Activity »
Reproduce exactly the lines below from the one containing "of them. -/" through the one containing "either value. -/", including both, and nothing else.

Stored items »
____

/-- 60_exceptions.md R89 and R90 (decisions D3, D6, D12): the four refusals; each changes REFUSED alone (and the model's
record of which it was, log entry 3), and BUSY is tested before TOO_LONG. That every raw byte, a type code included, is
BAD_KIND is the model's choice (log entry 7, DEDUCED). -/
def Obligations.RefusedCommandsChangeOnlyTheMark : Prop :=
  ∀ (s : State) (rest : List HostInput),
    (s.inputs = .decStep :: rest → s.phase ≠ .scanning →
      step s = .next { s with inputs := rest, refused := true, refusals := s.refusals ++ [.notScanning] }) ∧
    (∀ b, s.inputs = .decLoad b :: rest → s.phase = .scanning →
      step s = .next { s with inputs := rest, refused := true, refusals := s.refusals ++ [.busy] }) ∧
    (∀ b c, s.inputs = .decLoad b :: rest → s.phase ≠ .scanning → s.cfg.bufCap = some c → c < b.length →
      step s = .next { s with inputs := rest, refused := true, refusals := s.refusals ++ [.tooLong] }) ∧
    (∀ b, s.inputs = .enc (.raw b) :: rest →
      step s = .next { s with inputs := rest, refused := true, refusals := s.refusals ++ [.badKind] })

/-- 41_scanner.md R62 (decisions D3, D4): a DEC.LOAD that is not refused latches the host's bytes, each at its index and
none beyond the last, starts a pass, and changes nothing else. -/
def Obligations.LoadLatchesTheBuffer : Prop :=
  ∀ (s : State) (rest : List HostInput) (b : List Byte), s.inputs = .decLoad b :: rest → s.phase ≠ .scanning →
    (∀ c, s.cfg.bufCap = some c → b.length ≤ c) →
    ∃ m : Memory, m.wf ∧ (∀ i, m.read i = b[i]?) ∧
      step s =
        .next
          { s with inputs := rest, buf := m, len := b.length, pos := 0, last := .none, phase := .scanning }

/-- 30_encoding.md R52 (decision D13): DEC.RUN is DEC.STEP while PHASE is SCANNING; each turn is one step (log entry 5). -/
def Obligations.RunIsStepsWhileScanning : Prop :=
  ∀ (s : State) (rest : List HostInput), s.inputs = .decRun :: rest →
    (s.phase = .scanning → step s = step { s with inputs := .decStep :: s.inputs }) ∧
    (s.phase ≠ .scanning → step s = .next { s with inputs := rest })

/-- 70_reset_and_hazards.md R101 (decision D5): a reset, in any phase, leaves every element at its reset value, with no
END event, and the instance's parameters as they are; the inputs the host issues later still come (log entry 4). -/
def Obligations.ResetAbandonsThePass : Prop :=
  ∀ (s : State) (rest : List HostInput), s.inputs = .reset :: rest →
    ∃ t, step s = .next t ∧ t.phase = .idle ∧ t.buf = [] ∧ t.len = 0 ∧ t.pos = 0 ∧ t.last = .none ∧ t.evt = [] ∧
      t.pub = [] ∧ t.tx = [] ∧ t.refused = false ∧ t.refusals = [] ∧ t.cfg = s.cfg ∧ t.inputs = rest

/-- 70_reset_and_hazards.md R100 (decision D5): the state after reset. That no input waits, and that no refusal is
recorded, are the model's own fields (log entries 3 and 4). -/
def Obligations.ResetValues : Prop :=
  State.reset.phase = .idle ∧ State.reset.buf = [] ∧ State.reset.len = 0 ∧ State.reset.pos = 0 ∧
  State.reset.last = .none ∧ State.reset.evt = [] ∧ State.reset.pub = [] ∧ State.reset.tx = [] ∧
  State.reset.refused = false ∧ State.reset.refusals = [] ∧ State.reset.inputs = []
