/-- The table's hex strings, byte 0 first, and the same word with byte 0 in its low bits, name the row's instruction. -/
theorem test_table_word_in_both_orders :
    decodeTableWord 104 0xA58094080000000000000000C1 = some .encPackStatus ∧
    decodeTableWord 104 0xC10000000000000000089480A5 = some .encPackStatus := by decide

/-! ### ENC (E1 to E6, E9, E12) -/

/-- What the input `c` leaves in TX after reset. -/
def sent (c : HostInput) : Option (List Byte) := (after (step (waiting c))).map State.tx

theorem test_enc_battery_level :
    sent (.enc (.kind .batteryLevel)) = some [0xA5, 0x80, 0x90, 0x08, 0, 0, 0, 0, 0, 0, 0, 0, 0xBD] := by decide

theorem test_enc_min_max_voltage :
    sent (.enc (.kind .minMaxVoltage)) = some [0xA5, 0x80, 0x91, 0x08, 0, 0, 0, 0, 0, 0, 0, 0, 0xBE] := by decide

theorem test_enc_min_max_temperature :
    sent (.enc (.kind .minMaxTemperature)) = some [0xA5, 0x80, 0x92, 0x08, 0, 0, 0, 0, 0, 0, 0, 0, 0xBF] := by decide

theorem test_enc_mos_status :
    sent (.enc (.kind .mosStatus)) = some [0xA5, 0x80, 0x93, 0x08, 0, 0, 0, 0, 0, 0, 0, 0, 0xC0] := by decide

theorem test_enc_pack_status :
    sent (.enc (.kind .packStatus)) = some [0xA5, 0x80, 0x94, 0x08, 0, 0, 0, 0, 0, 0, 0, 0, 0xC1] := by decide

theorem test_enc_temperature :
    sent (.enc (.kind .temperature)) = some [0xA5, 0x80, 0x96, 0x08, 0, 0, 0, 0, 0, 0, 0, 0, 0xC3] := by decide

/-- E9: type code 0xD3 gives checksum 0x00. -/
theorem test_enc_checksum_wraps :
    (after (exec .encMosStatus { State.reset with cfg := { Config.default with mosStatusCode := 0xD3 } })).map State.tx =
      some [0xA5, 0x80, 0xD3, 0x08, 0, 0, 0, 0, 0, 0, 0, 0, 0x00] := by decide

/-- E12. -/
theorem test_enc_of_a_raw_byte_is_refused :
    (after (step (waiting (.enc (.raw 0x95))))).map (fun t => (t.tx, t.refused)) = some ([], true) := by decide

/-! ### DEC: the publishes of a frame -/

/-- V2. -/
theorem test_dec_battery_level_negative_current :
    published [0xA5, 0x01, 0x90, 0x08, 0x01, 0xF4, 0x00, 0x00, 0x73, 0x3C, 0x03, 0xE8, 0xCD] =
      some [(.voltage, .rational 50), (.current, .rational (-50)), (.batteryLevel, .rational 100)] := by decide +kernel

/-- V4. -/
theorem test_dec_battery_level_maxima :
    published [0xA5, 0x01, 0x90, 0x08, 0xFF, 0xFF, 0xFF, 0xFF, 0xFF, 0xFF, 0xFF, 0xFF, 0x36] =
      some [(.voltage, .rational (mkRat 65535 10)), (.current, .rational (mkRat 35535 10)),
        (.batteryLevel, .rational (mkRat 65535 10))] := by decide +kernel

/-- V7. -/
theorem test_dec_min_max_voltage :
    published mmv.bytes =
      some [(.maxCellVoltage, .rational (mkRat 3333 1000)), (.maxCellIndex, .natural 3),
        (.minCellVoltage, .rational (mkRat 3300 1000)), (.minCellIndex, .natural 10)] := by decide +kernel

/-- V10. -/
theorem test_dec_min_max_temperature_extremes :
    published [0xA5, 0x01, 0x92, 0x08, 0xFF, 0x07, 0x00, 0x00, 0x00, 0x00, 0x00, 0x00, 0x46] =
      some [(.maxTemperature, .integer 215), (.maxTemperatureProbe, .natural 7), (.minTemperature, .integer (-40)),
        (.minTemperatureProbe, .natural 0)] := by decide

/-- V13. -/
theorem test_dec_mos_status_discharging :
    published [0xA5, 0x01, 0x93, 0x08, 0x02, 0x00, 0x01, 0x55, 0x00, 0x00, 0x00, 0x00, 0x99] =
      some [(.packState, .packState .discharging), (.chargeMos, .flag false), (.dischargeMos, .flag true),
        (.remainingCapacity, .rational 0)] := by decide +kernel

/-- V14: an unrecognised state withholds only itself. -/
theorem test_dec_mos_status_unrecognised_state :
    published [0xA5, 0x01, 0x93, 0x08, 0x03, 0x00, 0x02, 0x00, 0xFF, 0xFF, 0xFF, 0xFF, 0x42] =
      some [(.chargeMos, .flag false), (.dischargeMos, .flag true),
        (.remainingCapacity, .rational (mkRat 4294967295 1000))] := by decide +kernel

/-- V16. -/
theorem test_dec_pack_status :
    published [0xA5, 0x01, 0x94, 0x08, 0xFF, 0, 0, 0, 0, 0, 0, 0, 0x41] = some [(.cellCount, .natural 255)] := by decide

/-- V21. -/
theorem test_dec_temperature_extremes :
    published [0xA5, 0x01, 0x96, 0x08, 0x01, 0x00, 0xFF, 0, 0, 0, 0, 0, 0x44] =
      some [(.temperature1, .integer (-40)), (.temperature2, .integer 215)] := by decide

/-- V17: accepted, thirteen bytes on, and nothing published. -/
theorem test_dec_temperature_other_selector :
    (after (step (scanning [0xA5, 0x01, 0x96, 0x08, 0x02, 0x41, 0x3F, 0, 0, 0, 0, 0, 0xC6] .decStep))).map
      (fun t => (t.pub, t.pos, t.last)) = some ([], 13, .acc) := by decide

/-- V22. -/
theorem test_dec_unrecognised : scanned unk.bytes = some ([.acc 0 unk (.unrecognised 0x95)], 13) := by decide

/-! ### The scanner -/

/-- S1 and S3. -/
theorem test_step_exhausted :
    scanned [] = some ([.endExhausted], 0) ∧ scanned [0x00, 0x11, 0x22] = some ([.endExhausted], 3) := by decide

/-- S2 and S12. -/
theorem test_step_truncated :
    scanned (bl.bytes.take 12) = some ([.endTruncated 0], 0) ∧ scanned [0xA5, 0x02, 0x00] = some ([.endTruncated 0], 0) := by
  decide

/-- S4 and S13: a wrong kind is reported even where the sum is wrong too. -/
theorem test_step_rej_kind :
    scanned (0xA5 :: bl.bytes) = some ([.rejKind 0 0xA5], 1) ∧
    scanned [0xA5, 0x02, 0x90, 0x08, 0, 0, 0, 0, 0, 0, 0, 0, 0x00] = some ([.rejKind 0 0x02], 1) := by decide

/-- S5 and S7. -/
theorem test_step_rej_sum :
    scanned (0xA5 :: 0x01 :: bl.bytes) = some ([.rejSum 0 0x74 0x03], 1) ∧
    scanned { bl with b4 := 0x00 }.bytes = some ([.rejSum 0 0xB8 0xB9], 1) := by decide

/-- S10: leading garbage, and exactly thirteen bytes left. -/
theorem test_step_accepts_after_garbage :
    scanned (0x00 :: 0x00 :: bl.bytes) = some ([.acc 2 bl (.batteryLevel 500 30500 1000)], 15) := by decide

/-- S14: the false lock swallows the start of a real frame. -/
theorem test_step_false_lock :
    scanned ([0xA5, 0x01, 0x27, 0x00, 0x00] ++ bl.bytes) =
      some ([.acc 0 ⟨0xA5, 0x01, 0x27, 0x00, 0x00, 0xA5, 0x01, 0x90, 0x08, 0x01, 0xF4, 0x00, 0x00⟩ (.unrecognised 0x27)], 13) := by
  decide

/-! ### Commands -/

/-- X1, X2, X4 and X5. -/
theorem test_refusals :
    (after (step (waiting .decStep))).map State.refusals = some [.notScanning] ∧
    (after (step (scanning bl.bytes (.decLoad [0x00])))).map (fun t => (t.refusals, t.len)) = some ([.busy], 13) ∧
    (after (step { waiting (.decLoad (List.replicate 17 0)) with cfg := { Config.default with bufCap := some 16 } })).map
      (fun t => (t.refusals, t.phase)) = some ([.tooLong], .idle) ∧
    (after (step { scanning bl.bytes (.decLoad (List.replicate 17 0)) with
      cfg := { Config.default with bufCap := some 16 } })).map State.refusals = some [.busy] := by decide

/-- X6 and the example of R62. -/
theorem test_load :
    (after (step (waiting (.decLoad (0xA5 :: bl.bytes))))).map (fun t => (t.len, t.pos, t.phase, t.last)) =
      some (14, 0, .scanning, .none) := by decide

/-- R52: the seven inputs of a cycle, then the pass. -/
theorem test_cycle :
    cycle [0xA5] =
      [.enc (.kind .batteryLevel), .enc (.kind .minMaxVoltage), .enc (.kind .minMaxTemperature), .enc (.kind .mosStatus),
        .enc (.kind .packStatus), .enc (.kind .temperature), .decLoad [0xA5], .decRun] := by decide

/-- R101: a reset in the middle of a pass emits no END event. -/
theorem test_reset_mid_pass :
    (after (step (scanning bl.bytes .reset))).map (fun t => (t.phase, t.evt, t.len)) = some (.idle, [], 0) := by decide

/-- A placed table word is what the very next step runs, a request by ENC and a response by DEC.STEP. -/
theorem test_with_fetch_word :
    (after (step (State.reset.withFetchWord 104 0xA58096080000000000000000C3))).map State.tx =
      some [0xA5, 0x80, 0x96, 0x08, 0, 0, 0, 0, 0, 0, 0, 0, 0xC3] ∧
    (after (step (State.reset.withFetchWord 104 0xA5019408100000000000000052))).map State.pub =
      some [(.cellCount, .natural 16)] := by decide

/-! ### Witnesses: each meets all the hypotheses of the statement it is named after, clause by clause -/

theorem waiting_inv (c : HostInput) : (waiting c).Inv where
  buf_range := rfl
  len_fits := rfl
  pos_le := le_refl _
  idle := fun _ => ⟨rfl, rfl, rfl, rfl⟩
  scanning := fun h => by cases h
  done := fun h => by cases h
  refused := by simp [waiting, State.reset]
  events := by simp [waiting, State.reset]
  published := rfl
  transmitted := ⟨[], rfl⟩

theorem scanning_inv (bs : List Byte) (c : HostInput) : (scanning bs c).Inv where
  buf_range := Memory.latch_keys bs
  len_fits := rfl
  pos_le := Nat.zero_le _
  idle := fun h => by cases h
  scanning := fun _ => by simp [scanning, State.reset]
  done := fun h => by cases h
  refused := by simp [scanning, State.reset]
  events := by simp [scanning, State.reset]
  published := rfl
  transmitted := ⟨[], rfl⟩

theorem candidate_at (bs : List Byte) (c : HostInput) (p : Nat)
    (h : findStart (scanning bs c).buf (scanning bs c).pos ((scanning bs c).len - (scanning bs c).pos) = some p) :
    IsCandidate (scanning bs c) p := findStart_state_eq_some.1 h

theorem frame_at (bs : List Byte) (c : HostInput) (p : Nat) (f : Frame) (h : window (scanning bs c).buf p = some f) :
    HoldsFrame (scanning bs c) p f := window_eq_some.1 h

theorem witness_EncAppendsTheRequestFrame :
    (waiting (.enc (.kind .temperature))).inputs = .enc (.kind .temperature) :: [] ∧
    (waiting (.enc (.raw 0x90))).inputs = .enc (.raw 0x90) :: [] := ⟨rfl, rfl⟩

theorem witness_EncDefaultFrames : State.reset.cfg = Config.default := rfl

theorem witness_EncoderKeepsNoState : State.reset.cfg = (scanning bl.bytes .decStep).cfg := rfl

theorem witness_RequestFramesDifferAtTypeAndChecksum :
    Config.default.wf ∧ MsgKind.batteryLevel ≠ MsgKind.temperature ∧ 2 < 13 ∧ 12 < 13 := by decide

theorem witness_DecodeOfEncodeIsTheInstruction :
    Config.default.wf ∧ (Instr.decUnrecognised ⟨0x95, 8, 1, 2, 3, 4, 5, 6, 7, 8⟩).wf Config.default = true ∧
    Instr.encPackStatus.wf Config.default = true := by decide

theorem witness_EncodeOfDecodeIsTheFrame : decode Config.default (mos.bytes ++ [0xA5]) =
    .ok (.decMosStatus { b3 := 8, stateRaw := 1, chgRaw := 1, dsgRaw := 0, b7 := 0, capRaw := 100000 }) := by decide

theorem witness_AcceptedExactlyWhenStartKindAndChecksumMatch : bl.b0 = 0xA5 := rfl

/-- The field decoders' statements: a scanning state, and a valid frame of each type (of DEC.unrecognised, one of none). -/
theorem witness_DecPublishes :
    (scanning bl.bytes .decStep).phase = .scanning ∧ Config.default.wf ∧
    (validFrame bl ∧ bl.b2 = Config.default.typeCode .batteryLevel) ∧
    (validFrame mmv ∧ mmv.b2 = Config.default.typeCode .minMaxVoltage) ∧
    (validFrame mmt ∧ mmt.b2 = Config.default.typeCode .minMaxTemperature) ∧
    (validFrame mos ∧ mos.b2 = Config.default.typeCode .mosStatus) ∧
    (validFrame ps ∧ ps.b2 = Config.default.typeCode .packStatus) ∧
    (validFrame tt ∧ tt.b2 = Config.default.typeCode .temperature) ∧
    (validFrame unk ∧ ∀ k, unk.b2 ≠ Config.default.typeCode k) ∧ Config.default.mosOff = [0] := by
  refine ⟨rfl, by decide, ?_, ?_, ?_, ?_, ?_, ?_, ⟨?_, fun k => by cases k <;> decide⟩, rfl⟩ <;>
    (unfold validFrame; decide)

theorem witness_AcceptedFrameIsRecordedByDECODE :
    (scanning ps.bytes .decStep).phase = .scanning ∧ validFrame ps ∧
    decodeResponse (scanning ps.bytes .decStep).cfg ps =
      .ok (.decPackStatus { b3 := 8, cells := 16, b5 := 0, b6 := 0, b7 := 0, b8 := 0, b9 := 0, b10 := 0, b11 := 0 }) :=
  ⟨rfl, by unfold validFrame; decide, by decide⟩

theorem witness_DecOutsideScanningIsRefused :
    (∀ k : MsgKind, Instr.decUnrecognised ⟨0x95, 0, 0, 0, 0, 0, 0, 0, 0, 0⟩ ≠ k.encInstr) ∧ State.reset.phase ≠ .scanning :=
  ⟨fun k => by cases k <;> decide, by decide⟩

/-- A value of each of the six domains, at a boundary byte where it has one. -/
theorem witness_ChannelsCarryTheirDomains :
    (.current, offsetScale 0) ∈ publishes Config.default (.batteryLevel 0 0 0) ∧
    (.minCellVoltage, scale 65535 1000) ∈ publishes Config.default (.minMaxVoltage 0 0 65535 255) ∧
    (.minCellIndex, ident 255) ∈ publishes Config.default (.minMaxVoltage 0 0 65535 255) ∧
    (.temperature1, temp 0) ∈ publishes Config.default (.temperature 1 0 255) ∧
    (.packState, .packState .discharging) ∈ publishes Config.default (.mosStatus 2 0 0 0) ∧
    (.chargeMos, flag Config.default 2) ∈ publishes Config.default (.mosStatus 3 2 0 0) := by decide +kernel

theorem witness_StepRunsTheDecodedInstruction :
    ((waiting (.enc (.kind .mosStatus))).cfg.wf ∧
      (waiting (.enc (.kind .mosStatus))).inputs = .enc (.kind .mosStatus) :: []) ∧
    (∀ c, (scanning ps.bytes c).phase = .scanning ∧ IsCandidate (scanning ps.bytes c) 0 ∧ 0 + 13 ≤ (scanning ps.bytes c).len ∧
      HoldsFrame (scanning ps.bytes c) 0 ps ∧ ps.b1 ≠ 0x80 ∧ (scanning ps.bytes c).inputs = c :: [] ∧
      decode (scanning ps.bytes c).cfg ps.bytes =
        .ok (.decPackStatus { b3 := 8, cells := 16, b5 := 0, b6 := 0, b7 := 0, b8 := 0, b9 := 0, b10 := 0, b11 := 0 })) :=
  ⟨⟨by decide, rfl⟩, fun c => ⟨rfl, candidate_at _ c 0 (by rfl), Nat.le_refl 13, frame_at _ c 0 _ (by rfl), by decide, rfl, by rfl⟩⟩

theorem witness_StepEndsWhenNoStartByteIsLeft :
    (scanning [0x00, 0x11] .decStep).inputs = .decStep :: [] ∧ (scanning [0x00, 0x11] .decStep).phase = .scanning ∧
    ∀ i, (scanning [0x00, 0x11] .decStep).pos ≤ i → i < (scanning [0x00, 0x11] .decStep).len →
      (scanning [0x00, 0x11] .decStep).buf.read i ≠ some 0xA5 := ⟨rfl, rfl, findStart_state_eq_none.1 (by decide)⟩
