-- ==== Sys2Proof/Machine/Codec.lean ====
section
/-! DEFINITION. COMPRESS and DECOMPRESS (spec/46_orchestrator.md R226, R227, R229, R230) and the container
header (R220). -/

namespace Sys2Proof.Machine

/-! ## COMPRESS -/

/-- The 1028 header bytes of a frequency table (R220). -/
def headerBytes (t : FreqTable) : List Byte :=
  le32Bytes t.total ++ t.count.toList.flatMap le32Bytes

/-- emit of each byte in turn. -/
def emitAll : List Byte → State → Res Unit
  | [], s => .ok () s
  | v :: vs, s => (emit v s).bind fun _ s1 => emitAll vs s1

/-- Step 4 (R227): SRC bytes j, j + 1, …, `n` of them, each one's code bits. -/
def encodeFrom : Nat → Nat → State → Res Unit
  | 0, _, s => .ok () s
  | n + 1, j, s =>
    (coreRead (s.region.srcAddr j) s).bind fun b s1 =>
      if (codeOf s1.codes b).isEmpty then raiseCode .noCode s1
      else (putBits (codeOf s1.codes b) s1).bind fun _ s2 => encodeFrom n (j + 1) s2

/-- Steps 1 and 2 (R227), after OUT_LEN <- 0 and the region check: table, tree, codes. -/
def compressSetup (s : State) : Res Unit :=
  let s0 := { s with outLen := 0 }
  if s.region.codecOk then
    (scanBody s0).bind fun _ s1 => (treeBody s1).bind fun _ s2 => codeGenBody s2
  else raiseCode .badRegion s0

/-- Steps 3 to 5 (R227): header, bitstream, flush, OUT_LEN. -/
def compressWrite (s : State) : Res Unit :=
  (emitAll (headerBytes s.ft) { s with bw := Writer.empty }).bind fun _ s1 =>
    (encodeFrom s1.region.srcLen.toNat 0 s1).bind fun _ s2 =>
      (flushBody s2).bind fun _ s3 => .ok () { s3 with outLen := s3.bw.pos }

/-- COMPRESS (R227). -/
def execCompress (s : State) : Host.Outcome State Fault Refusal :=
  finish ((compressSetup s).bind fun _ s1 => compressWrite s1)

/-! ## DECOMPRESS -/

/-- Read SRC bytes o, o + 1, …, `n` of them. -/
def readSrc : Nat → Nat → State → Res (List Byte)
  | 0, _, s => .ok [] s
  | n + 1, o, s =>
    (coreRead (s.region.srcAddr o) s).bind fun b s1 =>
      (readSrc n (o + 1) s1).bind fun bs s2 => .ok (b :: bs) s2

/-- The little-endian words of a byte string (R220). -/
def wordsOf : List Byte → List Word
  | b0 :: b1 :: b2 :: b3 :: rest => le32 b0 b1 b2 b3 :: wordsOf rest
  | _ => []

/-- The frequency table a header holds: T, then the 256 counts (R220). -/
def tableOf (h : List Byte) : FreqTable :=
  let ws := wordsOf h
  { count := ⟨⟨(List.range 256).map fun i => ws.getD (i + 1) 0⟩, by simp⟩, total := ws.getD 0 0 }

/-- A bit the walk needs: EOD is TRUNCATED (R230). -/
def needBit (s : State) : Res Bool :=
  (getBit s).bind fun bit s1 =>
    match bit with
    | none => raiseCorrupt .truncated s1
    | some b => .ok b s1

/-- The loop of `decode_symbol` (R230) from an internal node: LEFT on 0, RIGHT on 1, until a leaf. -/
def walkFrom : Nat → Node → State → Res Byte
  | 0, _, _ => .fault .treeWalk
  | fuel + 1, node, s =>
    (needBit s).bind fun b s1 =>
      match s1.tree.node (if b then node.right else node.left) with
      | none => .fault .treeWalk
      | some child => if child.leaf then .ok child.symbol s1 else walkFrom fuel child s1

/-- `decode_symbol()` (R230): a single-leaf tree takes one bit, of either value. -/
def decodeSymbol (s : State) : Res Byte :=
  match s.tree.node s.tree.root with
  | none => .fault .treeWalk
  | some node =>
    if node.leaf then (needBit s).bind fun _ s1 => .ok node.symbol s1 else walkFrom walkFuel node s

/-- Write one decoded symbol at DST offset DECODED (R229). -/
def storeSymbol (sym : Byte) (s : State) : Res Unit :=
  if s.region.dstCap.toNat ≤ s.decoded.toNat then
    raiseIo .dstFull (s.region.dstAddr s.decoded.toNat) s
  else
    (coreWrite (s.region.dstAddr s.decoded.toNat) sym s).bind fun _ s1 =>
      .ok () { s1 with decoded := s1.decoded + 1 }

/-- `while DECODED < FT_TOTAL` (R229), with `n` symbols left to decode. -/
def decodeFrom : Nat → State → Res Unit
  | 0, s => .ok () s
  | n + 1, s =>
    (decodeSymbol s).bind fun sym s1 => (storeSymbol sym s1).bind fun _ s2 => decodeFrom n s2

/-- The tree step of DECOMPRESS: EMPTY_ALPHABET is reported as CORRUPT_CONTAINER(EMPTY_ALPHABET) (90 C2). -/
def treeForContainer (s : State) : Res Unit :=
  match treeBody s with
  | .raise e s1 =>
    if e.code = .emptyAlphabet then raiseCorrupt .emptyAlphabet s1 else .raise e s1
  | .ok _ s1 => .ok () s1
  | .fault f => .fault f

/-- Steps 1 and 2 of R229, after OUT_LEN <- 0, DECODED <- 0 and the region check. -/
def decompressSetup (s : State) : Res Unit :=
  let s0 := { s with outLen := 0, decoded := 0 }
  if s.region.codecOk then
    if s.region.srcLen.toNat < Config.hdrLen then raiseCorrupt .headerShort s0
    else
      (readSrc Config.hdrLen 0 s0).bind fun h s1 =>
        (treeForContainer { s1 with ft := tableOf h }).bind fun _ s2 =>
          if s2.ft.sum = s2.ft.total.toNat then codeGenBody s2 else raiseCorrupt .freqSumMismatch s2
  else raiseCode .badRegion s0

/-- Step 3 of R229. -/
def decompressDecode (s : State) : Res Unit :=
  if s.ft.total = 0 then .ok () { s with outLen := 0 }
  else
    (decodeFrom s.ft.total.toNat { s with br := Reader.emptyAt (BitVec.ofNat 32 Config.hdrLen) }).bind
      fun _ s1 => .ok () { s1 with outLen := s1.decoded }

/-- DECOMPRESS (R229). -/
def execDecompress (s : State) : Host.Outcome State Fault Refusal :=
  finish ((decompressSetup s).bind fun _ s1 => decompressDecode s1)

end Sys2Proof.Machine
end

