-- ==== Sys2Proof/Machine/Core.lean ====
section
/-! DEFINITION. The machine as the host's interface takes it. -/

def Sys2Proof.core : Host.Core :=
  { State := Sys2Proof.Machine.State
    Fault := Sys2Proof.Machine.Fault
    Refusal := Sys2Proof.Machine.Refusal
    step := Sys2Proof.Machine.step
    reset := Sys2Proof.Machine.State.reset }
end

____

Completed task »
/-- Read SRC bytes o, o + 1, …, `n` of them. -/
def readSrc : Nat → Nat → State → Res (List Byte)
  | 0, _, s => .ok [] s
  | n + 1, o, s =>
    (coreRead (s.region.srcAddr o) s).bind fun b s1 =>
      (readSrc n (o + 1) s1).bind fun bs s2 => .ok (b :: bs) s2

/-- The little-endian words of a byte string (R220). -/
def wordsOf : List Byte → List Word
  | b0 :: b1 :: b2 :: b3 :: rest => le32 b0 b1 b2 b3 :: wordsOf rest
  | _ => []

/-- The frequency table a header holds: T, then the 256 counts (R220). -/
def tableOf (h : List Byte) : FreqTable :=
  let ws := wordsOf h
  { count := ⟨⟨(List.range 256).map fun i => ws.getD (i + 1) 0⟩, by simp⟩, total := ws.getD 0 0 }

/-- A bit the walk needs: EOD is TRUNCATED (R230). -/
def needBit (s : State) : Res Bool :=
  (getBit s).bind fun bit s1 =>
    match bit with
    | none => raiseCorrupt .truncated s1
    | some b => .ok b s1

/-- The loop of `decode_symbol` (R230) from an internal node: LEFT on 0, RIGHT on 1, until a leaf. -/
def walkFrom : Nat → Node → State → Res Byte
  | 0, _, _ => .fault .treeWalk
  | fuel + 1, node, s =>
    (needBit s).bind fun b s1 =>
      match s1.tree.node (if b then node.right else node.left) with
      | none => .fault .treeWalk
      | some child => if child.leaf then .ok child.symbol s1 else walkFrom fuel child s1

/-- `decode_symbol()` (R230): a single-leaf tree takes one bit, of either value. -/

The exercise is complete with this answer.